## TRY IT
Every line below that holds the string "never" should be copied.

## DATA FOR REVIEW

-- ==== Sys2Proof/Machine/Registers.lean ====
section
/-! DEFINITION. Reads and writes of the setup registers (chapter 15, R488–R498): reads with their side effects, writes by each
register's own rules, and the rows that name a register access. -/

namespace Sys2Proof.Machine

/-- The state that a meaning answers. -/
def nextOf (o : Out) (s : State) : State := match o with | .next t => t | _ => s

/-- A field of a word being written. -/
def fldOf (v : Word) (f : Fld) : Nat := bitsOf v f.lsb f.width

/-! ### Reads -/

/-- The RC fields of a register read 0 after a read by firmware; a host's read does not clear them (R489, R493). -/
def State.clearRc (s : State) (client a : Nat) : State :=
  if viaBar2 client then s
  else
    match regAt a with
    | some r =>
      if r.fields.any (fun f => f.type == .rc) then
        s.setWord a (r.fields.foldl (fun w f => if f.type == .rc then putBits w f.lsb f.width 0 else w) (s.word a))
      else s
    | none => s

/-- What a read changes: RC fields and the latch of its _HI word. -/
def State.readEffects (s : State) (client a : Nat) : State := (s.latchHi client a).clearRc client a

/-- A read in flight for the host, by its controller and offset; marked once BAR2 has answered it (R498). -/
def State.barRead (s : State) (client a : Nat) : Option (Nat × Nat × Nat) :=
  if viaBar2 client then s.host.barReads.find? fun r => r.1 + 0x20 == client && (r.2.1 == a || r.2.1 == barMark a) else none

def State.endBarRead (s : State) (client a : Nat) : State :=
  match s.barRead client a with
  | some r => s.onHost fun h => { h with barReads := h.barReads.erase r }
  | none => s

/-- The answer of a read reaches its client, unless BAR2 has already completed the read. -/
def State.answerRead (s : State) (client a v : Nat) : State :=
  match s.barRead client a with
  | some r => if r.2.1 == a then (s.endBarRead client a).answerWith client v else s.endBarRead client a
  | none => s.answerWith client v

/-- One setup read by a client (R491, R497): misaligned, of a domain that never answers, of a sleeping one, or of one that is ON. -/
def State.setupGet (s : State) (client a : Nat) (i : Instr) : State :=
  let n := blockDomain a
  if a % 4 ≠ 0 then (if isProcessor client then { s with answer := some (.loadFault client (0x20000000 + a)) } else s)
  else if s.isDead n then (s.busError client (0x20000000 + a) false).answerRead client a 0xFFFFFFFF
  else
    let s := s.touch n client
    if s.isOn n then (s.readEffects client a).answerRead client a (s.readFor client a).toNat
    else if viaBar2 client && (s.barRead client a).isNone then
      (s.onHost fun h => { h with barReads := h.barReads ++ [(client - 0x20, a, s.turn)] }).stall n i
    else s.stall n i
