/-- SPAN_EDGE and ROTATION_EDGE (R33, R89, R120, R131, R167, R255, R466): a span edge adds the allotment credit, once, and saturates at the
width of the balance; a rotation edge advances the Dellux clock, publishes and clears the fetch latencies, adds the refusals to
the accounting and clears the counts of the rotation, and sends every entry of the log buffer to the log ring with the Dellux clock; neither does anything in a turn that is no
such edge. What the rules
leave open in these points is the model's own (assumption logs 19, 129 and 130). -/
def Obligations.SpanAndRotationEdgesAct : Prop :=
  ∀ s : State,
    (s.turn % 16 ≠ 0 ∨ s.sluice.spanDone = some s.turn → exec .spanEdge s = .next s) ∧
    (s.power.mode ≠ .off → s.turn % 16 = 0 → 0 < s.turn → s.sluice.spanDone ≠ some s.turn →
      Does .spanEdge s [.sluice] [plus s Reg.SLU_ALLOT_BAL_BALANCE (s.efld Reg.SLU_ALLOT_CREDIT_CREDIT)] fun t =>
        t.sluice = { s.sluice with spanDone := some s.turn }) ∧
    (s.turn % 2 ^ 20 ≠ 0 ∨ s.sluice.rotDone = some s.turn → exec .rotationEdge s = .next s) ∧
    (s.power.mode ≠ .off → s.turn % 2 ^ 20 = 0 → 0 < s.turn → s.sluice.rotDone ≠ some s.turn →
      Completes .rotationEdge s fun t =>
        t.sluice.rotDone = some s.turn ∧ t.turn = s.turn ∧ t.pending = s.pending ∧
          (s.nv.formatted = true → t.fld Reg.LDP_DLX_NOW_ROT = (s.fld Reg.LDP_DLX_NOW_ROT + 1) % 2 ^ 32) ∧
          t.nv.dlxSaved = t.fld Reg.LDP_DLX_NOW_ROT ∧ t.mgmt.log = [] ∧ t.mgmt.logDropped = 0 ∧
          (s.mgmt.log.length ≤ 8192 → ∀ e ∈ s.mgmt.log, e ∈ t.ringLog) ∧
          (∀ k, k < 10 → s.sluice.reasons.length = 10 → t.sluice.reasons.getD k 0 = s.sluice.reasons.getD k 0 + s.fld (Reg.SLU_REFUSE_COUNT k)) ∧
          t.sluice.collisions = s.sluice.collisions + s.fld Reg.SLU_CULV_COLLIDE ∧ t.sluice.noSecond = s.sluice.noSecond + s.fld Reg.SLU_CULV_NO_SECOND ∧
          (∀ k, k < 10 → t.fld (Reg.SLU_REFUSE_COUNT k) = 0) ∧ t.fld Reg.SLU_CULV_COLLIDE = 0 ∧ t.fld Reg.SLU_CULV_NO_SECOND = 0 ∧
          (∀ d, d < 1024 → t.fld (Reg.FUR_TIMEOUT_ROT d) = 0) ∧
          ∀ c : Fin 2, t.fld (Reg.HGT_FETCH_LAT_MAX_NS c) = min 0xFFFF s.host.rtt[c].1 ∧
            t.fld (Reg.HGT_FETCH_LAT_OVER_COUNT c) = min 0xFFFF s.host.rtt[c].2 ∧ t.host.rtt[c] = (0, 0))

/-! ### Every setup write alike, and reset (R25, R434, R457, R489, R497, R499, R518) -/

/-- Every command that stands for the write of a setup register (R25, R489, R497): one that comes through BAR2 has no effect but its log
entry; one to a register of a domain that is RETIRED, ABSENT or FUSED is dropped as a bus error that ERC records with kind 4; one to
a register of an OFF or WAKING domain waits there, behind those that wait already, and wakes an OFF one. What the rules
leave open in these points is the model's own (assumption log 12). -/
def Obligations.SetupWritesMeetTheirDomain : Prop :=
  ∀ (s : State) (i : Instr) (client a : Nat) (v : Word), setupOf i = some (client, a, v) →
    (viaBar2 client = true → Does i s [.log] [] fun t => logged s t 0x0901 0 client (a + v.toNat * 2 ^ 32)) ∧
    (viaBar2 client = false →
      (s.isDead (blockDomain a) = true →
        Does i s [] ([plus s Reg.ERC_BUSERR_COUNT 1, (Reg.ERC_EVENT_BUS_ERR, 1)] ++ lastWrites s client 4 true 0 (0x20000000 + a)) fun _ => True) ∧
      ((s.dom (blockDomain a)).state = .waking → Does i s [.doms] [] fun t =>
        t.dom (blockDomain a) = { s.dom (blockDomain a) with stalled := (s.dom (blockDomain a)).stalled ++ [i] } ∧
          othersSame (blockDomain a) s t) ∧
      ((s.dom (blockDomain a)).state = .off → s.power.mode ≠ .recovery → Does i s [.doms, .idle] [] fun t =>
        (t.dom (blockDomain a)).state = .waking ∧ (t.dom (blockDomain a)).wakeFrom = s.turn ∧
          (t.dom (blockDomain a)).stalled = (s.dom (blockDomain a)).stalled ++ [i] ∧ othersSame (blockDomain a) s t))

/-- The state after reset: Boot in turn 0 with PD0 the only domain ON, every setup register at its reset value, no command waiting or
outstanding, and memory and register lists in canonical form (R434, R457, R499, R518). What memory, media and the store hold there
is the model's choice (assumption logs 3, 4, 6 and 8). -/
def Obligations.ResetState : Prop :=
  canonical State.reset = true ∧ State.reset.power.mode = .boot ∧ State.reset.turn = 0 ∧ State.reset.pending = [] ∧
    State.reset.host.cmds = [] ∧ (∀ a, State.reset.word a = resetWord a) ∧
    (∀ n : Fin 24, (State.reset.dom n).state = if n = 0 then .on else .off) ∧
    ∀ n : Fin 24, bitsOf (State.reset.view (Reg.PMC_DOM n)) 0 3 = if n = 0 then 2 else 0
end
* * *
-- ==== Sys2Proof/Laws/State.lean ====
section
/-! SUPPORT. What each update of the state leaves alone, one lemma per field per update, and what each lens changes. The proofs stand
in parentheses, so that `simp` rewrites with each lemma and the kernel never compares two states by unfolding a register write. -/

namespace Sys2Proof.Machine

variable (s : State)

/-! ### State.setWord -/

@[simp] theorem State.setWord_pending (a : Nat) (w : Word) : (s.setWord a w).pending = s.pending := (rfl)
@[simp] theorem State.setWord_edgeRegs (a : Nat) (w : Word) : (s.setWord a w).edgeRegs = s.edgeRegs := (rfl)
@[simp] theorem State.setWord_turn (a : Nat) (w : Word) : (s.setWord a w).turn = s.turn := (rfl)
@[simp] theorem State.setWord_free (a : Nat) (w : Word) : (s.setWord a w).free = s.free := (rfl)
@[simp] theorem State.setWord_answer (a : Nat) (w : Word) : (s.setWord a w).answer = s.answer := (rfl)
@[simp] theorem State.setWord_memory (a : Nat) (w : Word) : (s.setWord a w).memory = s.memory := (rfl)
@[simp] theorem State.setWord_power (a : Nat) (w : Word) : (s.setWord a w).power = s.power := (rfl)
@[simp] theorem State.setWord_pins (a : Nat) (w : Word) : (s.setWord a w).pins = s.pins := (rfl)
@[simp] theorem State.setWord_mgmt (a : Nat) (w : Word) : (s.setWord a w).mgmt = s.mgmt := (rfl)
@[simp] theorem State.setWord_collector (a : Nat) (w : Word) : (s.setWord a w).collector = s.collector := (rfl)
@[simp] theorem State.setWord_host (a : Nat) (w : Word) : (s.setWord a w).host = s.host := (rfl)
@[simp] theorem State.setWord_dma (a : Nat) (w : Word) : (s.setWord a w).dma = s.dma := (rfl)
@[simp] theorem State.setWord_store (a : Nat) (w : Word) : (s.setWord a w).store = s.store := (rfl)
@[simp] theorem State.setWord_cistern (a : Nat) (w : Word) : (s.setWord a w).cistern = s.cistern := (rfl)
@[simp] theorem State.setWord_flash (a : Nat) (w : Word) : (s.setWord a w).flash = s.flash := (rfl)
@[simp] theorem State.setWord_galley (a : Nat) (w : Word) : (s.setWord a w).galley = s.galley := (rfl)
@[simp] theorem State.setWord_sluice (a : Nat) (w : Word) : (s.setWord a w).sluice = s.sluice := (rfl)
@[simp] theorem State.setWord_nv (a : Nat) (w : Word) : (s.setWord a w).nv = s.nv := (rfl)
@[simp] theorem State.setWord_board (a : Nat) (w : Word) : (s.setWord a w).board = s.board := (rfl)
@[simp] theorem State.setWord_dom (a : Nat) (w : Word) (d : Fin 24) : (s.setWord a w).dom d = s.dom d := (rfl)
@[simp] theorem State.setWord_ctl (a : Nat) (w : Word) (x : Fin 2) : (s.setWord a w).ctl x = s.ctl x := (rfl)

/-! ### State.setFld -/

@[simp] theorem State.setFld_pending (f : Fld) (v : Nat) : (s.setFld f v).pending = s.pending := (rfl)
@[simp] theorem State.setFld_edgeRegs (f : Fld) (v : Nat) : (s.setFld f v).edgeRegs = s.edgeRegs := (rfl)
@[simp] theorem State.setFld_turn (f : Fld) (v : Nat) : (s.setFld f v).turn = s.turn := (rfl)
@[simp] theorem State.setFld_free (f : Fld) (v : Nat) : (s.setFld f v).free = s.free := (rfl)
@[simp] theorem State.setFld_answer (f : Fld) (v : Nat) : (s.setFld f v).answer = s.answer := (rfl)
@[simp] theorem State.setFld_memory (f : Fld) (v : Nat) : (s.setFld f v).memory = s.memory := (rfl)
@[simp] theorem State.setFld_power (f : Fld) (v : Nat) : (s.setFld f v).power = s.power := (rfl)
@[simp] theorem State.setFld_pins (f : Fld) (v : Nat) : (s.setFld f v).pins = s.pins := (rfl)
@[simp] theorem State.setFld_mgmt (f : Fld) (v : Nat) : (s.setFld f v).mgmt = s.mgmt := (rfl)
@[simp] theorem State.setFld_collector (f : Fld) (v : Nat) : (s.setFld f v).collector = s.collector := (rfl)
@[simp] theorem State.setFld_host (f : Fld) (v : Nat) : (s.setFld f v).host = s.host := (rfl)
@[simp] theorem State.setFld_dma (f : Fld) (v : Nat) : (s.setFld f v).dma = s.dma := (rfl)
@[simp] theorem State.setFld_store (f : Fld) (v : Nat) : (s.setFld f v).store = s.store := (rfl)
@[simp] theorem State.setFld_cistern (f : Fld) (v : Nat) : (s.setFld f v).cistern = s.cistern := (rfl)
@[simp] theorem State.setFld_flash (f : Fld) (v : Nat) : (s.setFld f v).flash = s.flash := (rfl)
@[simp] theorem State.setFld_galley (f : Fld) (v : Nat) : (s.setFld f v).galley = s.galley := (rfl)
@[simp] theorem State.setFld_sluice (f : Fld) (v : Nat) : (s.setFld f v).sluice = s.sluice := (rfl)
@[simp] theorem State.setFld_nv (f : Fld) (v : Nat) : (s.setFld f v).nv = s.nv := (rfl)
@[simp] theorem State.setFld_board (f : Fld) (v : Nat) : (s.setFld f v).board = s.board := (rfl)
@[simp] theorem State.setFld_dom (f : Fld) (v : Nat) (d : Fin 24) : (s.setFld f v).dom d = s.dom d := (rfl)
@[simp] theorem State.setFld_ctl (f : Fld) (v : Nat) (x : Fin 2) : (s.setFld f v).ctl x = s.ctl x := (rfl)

## REPLY TO THE TASK
/-- One setup read by a client (R491, R497): misaligned, of a domain that never answers, of a sleeping one, or of one that is ON. -/
in parentheses, so that `simp` rewrites with each lemma and the kernel never compares two states by unfolding a register write. -/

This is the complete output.